Parameter Name	DEFAULT	Description & Options
dataset_uri (train)	[train_dataset/]	Enter the folder path where the training data is located. (Enter the csv file name X) and concat all the csv under the path you entered.
dataset_uri (inference)	inference_dataset	Enter the folder path where the inference data is located. (Enter the csv file name X) and concat all the csv under the path you entered.

*Imports all files in the entered path subfolder and merges them. *All columns in the merged file must have the same name.

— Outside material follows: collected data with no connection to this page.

-- ==== Sys2Proof/Machine/Operands.lean ====
section
/-! DEFINITION. The two operand forms of the receiver: the decoded byte of a raw byte (30_encoding R39). -/

namespace Sys2Proof.Machine

/-- RX.DATA's operand: the decoded byte is the raw byte (R39). -/
def literalOperand (b : Byte) : Byte := b

/-- RX.XDATA's operand: the decoded byte is the complement of the raw byte (R39). -/
def escapedOperand (b : Byte) : Byte := complement b

end Sys2Proof.Machine
end

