-- ==== Sys2Proof/Machine/Step.lean ====
section
/-! DEFINITION. One step of the machine. -/

namespace Sys2Proof.Machine

/-- One step: the operation that is taken is performed, or the machine goes on without one. A refused encoder
command has no step (60_exceptions R91; DESIGN CHOICE for the other units, safe; log entry 13). -/
def step (s : State) : Host.Outcome State Fault Refusal :=
  match fetch s with
  | .run i t => exec i t
  | .wait t => .next t

/-- `s` with the opcode-table word `w` placed so that the very next step takes it. -/
def State.withFetchWord (s : State) (nbits w : Nat) : State := presentTableWord s nbits w

end Sys2Proof.Machine
end

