-- ==== Sys2Proof/Laws/PerInstr.lean ====
section
/-! SUPPORT. Family TableRow: the encoding of each operation fits its row of spec/opcode_table.json. -/

namespace Sys2Proof.Laws.TableRow

/-- The encoded word, masked, is the row's match. -/
def Statement (i : Instr) : Prop :=
  i.wellFormed = true → (encode i).bits &&& i.tableRow.2 = i.tableRow.1

theorem rxStart : Statement .rxStart := by intro _; decide
theorem rxIgnore : Statement .rxIgnore := by intro _; decide
theorem rxEnd : Statement .rxEnd := by intro _; decide
theorem rxEsc : Statement .rxEsc := by intro _; decide
theorem rxXdata (b : Byte) : Statement (.rxXdata b) := by intro _; simp [encode, Instr.tableRow]
theorem rxData (b : Byte) : Statement (.rxData b) := by intro _; simp [encode, Instr.tableRow]
theorem txReserved : Statement .txReserved := by intro _; decide
theorem txOpen : Statement .txOpen := by intro _; decide
theorem txByte (b : Byte) : Statement (.txByte b) := by
  intro _
  revert b
  decide
theorem txClose : Statement .txClose := by intro _; decide
theorem crcClear : Statement .crcClear := by intro _; decide
theorem crcUpdate (b : Byte) : Statement (.crcUpdate b) := by
  intro _
  revert b
  decide
theorem reset : Statement .reset := by intro _; decide

end Sys2Proof.Laws.TableRow
end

User Parameter ('function')

The fields below 'function' refer to the function name. The 'function: input' below means input step.
'argument' means the user arguments of the input function('function: input'). User arguments are settings for data analysis provided for each function. For an explanation of this, please see the User arguments explanation below.

function: # Required) user-defined function
input:
def: pipeline.input # {python filename}. {function name}
argument:
file_type: csv
encoding: utf-8
            ...

User arguments explained

What are User arguments?

User arguments are used as parameters for setting the behavior of each asset, and they are written under the 'args' of each step in the experimental_plan.yaml. Each function that makes up the pipeline of AI Contents provides user arguments so that users can apply various functions to their data. Users can change and add user arguments by referring to the guide below to model according to their data. User arguments are divided into 'required arguments', which are pre-written in the experimental_plan.yaml, and 'Custom arguments', which are added by the user after viewing the guide.

Required arguments

Required arguments are the default arguments that are shown directly in the experimental_plan.yaml. Most required arguments have a default value set in the YAML file.
Data-related arguments in the experimental_plan.yaml must be set by the user. (ex. x_columns, y_column)

Custom arguments

Custom arguments are not written in the experimental_plan.yaml, but they are provided by each function and can be used by the user in addition to the experimental_plan.yaml. I use it by adding it to the 'argument' for each function in the YAML file.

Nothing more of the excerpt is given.